# Feature based methods

In this notebook we will exploring a very naive (yet powerful) approach for solving graph-based supervised machine learning. The idea rely on the classic machine learning approach of handcrafted feature extraction.

In Chapter 1 you learned how local and global graph properties can be extracted from graphs. Those properties represent the graph itself and bring important informations which can be useful for classification.

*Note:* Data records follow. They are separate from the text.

-- ==== Sys2Proof/Machine/State.lean ====
section
/-! DEFINITION. The state of the GZ9320 as plain data: the registers of BAR0 that hold a value of their own, and for
each block the machine state that the manual gives it beside its registers; the queue of commands that wait; the
faults and refusals; the state after cold reset. -/
namespace Sys2Proof.Machine

/-! ## Shared pieces -/

/-- A value that moves linearly from `c0` to `tgt` in `n` ticks: the level factors of R95, R113, R134 and R266, kept
exactly. -/
structure Factor where
  cur : Rat
  c0  : Rat
  tgt : Rat
  n   : Nat
  deriving DecidableEq, Repr

/-- A ramp of R173: the value in use and that of the tick (or step) before, the start, the target, the length, the ticks
(or steps) done, and whether it holds a fader slot (R181). -/
structure GRamp where
  cur  : Int
  prev : Int
  c0   : Int
  tgt  : Int
  n    : Nat
  i    : Nat
  slot : Bool
  deriving DecidableEq, Repr

/-- The word of a source in the sample interchange with its quality tag (R14, R482): 0 computed, 1 external cause,
2 host cause, 3 device cause. -/
structure Smp where
  val : Int
  tag : Nat
  deriving DecidableEq, Repr

/-- The status codes of Table HR-7. -/
inductive Status where
  | ok | late | expired | conflict | budget | invalid | denied | aborted | timeout | busy | lost
  deriving DecidableEq, Repr

/-! ## Device time and clocks (chapter 2) -/

/-- A slew of R58: the target mapping (anchors and rate) and the sign of Δ. -/
structure Slew where
  da  : DT
  va  : Int
  r   : Int
  pos : Bool
  deriving DecidableEq, Repr

/-- A mapping of R55 and its slew. -/
structure Mapping where
  valid : Bool
  da    : DT
  va    : Int
  r     : Int
  slew  : Option Slew
  deriving DecidableEq, Repr

/-- A history entry (Table TK-6). -/
structure HistEntry where
  epoch : BitVec 8
  kind  : Nat
  rate  : Int
  dt    : DT
  old   : Int
  new   : Int
  deriving DecidableEq, Repr

/-- A real tick boundary: its count, its DT, and the rate code of the virtual ticks before it, if there are any. -/
structure Bound where
  ts : TS
  dt : DT
  vr : Nat
  deriving DecidableEq, Repr

structure TimeSt where
  dt      : DT          -- the latest device time the machine has reached (R45)
  hadTick : Bool        -- a real boundary has occurred since cold reset (R33)
  running : Bool        -- the house clock runs and ticks are real (R52)
  ts      : TS          -- the tick in force; the last real one while the clock stands
  bdt     : DT          -- the captured DT of that boundary (R49)
  vrate   : Nat         -- the rate code of the virtual ticks (R33, R52)
  bdts    : List DT     -- DTs of the last real boundaries, newest first
  epoch   : BitVec 8
  net     : Mapping
  wall    : Mapping
  netHold : Bool
  netGm   : BitVec 64   -- identity of the grandmaster in force (R56), or its tag (R304)
  netSync : DT          -- DT of the last measurement taken (R288)
  placed  : Option TS   -- the next boundary has been placed: its tick count (R33, R53)
  lastTs  : TS          -- the last tick whose phases have been begun
  lastDt  : DT          -- the DT of its boundary
  started : Bool        -- the first boundary after RUN has come
  hist    : List HistEntry   -- the 32 newest, newest first (R60)
  histCnt : Nat         -- entries written
  keeper  : Bool        -- the Canopy keeper carries DT (R47)
  handDt  : DT          -- the DT handed to the keeper
  exact   : Rat         -- the instant of the boundary in force in ns, before its capture (R31, R45)
  pers    : List Nat    -- lengths in ns of the last 1,024 real ticks, newest first (R50)
  past    : List Bound  -- the real boundaries since the oldest pre-roll block, newest first (R237)
  deriving DecidableEq, Repr

/-- LEADER_STATE of CLK_STATUS (R39). -/
inductive LeaderState where
  | noLeader | acquiring | locked | holdover | outOfRange
  deriving DecidableEq, Repr

/-- A HOUSE_RATE in progress (Table TK-3): boundary T, the codes, the ring and tag data for its write-back, the
number of aborted commands, and S once the new rate runs. -/
structure RateChange where
  t       : TS
  tdt     : DT
  old     : Nat
  new     : Nat
  hdr     : Hdr
  stopped : Bool
  aborted : List (Hdr × Nat)     -- timed commands removed at T+32, with their opcodes
  s       : Option TS
  deriving DecidableEq, Repr

structure ClkSt where
  rate     : Nat                 -- rate code in force (FD_CUR)
  lock     : Bool
  mclkExt  : Bool
  mclkLost : Bool                -- R34: on the DCO until the next reset
  cfgErr   : Bool
  kind     : Nat
  index    : Nat
  bw       : Nat
  lstate   : LeaderState
  adopt    : Bool                -- adopt at the next error sample: the setpoint starts there (R38)
  dco      : Int
  integ    : Rat                 -- the integrator of R37, in DCO words
  hold     : Int
  lerr     : Int                 -- Q16.16
  setpt    : Int                 -- Q16.16
  within   : Nat                 -- consecutive ticks within 0.25 sample (R39)
  clamped  : Nat                 -- consecutive ticks at a clamp limit (R39)
  wclk     : Option DT           -- the last rising edge of WCLK_IN (R36)
  decay    : Option (Int × Nat)  -- kind 0: start word and ticks done of 4,096 (R41)
  rc       : Option RateChange
  fade     : GRamp               -- the ramp of Table TK-3 on every sink, of 2^20
  tfade    : GRamp               -- the same on the Trail's output gains, in steps
  deriving DecidableEq, Repr

/-! ## Host interface (chapter 10) -/

/-- HST_RINGn_STAT.STATE; a running ring reads as link wait while the device issues no DMA. -/
inductive RingState where
  | off | enabling | running | error
  deriving DecidableEq, Repr

/-- A host stream descriptor that the mover has picked up: its first target, its frames, what it has done (R335, R338).
One whose consumer index has not been passed yet has `counted` false; `over` is set once it has completed. -/
structure StreamDesc where
  hdr     : Hdr
  opcode  : Nat
  first   : TS
  n       : Nat
  late    : Bool
  moved   : Nat                -- frames placed or captured
  cut     : Nat                -- frames whose tick was past when the descriptor was picked up (R335, R338)
  disc    : Nat                -- discarded as late, or written as zero
  firstOk : Option (TS × DT)   -- first tick with a frame placed or captured, and its DT
  frames  : List (List Word)   -- playback: the frames read; capture: the frames written, oldest first
  bufOk   : Bool               -- the buffer read has come back
  readAt  : TS                 -- k+1: the tick of the buffer read
  addr    : Addr
  ended    : Bool
  counted : Bool
  deriving DecidableEq, Repr

/-- A bulk transfer in progress or waiting on its ring (R340); a rejected one waits only for its consumer index. -/
structure BlkXfer where
  hdr     : Hdr
  opcode  : Nat
  p       : BlkP
  startAt : TS               -- k+2: the boundary from which it may start
  running : Bool
  startTs : TS
  dead    : Bool
  deriving DecidableEq, Repr

/-- An NRX buffer posted, or an NTX frame waiting (R305). -/
structure NetBuf where
  hdr   : Hdr
  addr  : Addr
  len   : Nat
  mac   : Nat
  tsreq : Bool
  queue : Nat
  dead  : Bool               -- rejected: it waits only for its consumer index
  deriving DecidableEq, Repr

structure Ring where
  state   : RingState
  code    : Status           -- of the last enable check or error
  armed   : Bool             -- enabled before the tick in force: the check comes at its phase 8 (R317)
  hidx    : Nat              -- the host's index as last seen
  didx    : Nat              -- the device's index
  resv    : Nat              -- CPL entries reserved (R327)
  stop    : Bool             -- EN was cleared: off at the next boundary (R318)
  raised  : Option TS        -- last MSI-X raise (R323)
  left    : Nat              -- the device index at the end of the last tick (R323)
  wrote   : Bool             -- device-written entries in this tick
  prevEnd : Option TS        -- the previous stream descriptor's T + N (R335)
  placed  : Bool             -- the first frame since enable has been placed (R337)
  missing : Bool             -- a missing-frame episode runs (R337)
  fill    : Nat              -- fill factor in eighths (R260, R337)
  hold    : List Word        -- the last frame delivered
  queue   : List StreamDesc  -- HPB and HCP descriptors picked up, head first
  latewin : Nat              -- the late window in force since the last boundary (R317)
  longRun : Bool             -- a CHAIN run of this ring has proved over-long and has not ended (R330)
  blk     : List BlkXfer     -- transfers picked up, head first
  ntx     : List NetBuf
  nrx     : List NetBuf
  deriving DecidableEq, Repr

/-- A write-back entry (Table HR-6) with the CPL ring and the index it takes there. -/
structure WriteBack where
  cpl    : Nat
  idx    : Nat
  opcode : Nat
  status : Status
  tag    : BitVec 8
  ts     : TS
  dt     : DT
  r0     : Word
  r1     : Word
  r2     : Word
  phase  : Bool
  deriving DecidableEq, Repr
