/-- The clamp of R149 ends; so does what a comparator of R153 holds. -/
def State.clampOff (s : State) : State := { s with spk := { s.spk with clamp := false, low := false, ovp := 0 } }

/-- SPK_PROBE_END (R151): 1 ms of probe has passed; |Z| decides. -/
def execSpkProbeEnd (n milliohms : Nat) (dt : DT) (s : State) : Host.Outcome State Fault Refusal :=
  let s := s.advance dt
  let c := s.spkCh n
  match c.retry with
  | .probe t0 =>
    if t0.toNat + 1000000 ≤ dt.toNat then
      if 100 * s.fld Fl.SPK_PROT.SHORT_Z ≤ milliohms then
        let s := s.setSpk n { c with latch := false, retry := .none, tries := 0, fault := facGo c.fault 1 32 }
        let s := if s.noAttempt then s.clampOff else s
        .next ((s.wr (Reg.SPK_RETRY n) 0).spkNote n 32 0x4004 2 (wN c.tries) (wN milliohms))
      else .next ((s.setBit Reg.SPK_FAULT (14 + n)).spkLatch n dt 3 0x4002 4 (wN milliohms) 0)
    else .next s
  | _ => .next s

/-! ## Pilot windows -/

/-- Length of a window in ns (R144). -/
def windowNs (p : Pilot) : Nat :=
  if p.kind = 2 then 50000000 else 1000000000 * 2 ^ bitsOf p.setup 2 2

/-- Coil temperature in 0.1 °C from a resistance and a calibration (R145). -/
def coilTemp (r : Nat) (cal : Word) (alu : Bool) : Int :=
  let alpha : Rat := if alu then 403 / 100000 else 393 / 100000
  let t := (signedOf 16 (bitsOf cal 0 16) : Rat) + 10 * (((r : Rat) / (bitsOf cal 16 16 : Rat)) - 1) / alpha
  clampI (-32768) 32767 (roundAway t)

/-- The waits of a channel's op arrive with a result (R161). -/
def State.measArrive (s : State) (n : Nat) (f : Wait → Option (Word × Word × Word)) : State :=
  s.host.waits.foldl (fun s w => match w.kind with
    | .spkMeas c _ _ => if c == n then (match f w with
        | some (r0, r1, r2) => s.arrive w .ok r0 r1 r2 0
        | none => s) else s
    | _ => s) s

/-- The class of a resistance and a temperature (Table SP-4). -/
def State.spkClass (s : State) (r : Nat) (t : Option Int) : Nat :=
  if r < 100 * s.fld Fl.SPK_PROT.SHORT_Z then 2
  else if 1000 * s.fld Fl.SPK_PROT.OPEN_Z < r then 1
  else match t with
    | some t => if (10 * s.fld Fl.SPK_PROT.TMAX : Int) < t then 3 else 0
    | none => 0

/-- The action of a class (Table SP-4). -/
def State.classAct (s : State) (n cls r : Nat) (t : Option Int) (dt : DT) : State :=
  let c := s.spkCh n
  let s := match cls with
    | 1 => ((s.setBit Reg.SPK_FAULT (10 + n)).spkNote n 4 0x4006 3 (wN r) 0)
    | 2 => (s.setBit Reg.SPK_FAULT (14 + n)).spkLatch n dt 3 0x4002 4 (wN r) 0
    | 3 =>
      let s := (s.setBit Reg.SPK_FAULT (12 + n)).spkNote n 8 0x4007 3 (wI (t.getD 0)) (wN r)
      if spkOtAct (s.rd (Reg.SPK_CFG n)) && c.coil.tgt != 1 / 2 then
        s.setSpk n { c with coil := facGo c.coil (1 / 2) 512 } else s
    | _ => s
  match t with
  | some t => if c.coil.tgt != 1 && decide (t ≤ (10 * s.fld Fl.SPK_PROT.TMAX : Int) - 100) then
      s.updSpk n (fun c => { c with coil := facGo c.coil 1 2048 }) else s
  | none => s

/-- SPK_PILOT_WINDOW (R144, R145, R161): a window of the running pilot ends. An invalid window, or one that protection
or a ramp has broken (R143, R146), updates nothing. -/
def execSpkPilotWindow (n : Nat) (valid : Bool) (milliohms nanohenry : Nat) (dt : DT) (s : State) :
    Host.Outcome State Fault Refusal :=
  let s := s.advance dt
  let c := s.spkCh n
  match c.pilot.win with
  | some t0 =>
    if n < 2 ∧ t0.toNat + windowNs c.pilot ≤ dt.toNat then
      let s := s.setSpk n { c with pilot := { c.pilot with win := some dt, setup := s.rd Reg.SPK_PILOT } }
      if !valid then .next s
      else if c.pilot.kind = 2 then
        let s := s.wr (Reg.SPK_COIL_IND n) (wN nanohenry)
        .next (s.measArrive n (fun w => if isMeas w n 2 then some (wN milliohms, wN nanohenry, wN c.cls) else none))
      else
        let s := s.wr (Reg.SPK_COIL_RES n) (wN milliohms)
        -- op 3 calibrates from this result first
        let cal3 := s.host.waits.find? (fun w => isMeas w n 3)
        let s := match cal3 with
          | some w => match w.kind with
            | .spkMeas _ _ t => s.wr (Reg.SPK_CALDAT n) (wN (min milliohms 65535 * 65536 + t.toNat))
            | _ => s
          | none => s
        let cal := s.rd (Reg.SPK_CALDAT n)
        let t := if bitsOf cal 16 16 = 0 then none else some (coilTemp milliohms cal (bitN c.pilot.setup.toNat 4))
        let s := match t with
          | some t => s.wr (Reg.SPK_COIL_TEMP n) (wN (bitsOf (wI t) 0 16))
          | none => s
        let cls := s.spkClass milliohms t
        let s := s.updSpk n (fun c => { c with cls := cls })
        let s := s.measArrive n (fun w => if isMeas w n 1 || isMeas w n 3 then
          some (wN milliohms, wI (t.getD 0), wN cls) else none)
        .next (s.classAct n cls milliohms t dt)
    else .next s
  | none => .next s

In this demo, we will be using the PROTEINS dataset, already integrated in StellarGraph

In [None]:
from stellargraph import datasets
from IPython.display import display, HTML

datasets.PROTEINS.url = 'https://www.chrsmrrs.com/graphkerneldatasets/PROTEINS.zip'

dataset = datasets.PROTEINS()
display(HTML(dataset.description))
graphs, graph_labels = dataset.load()

To compute the graph metrics, one way is to retrieve the adjacency matrix representation of each graph.

In [None]:
# convert graphs from StellarGraph format to numpy adj matrices
adjs = [graph.to_adjacency_matrix().A for graph in graphs]
# convert labes fom Pandas.Series to numpy array
labels = graph_labels.to_numpy(dtype=int)

In [None]:
import numpy as np
import networkx as nx

metrics = []
for adj in adjs:
  G = nx.from_numpy_matrix(adj)
  # basic properties
  num_edges = G.number_of_edges()
  # clustering measures
  cc = nx.average_clustering(G)
  # measure of efficiency
  eff = nx.global_efficiency(G)

  metrics.append([num_edges, cc, eff])



We can now exploit scikit-learn utilities to create a train and test set. In our experiments, we will be using 70% of the dataset as training set and the remaining as testset

In [None]:
from sklearn.model_selection import train_test_split
X_train, X_test, y_train, y_test = train_test_split(metrics, labels, test_size=0.3, random_state=42)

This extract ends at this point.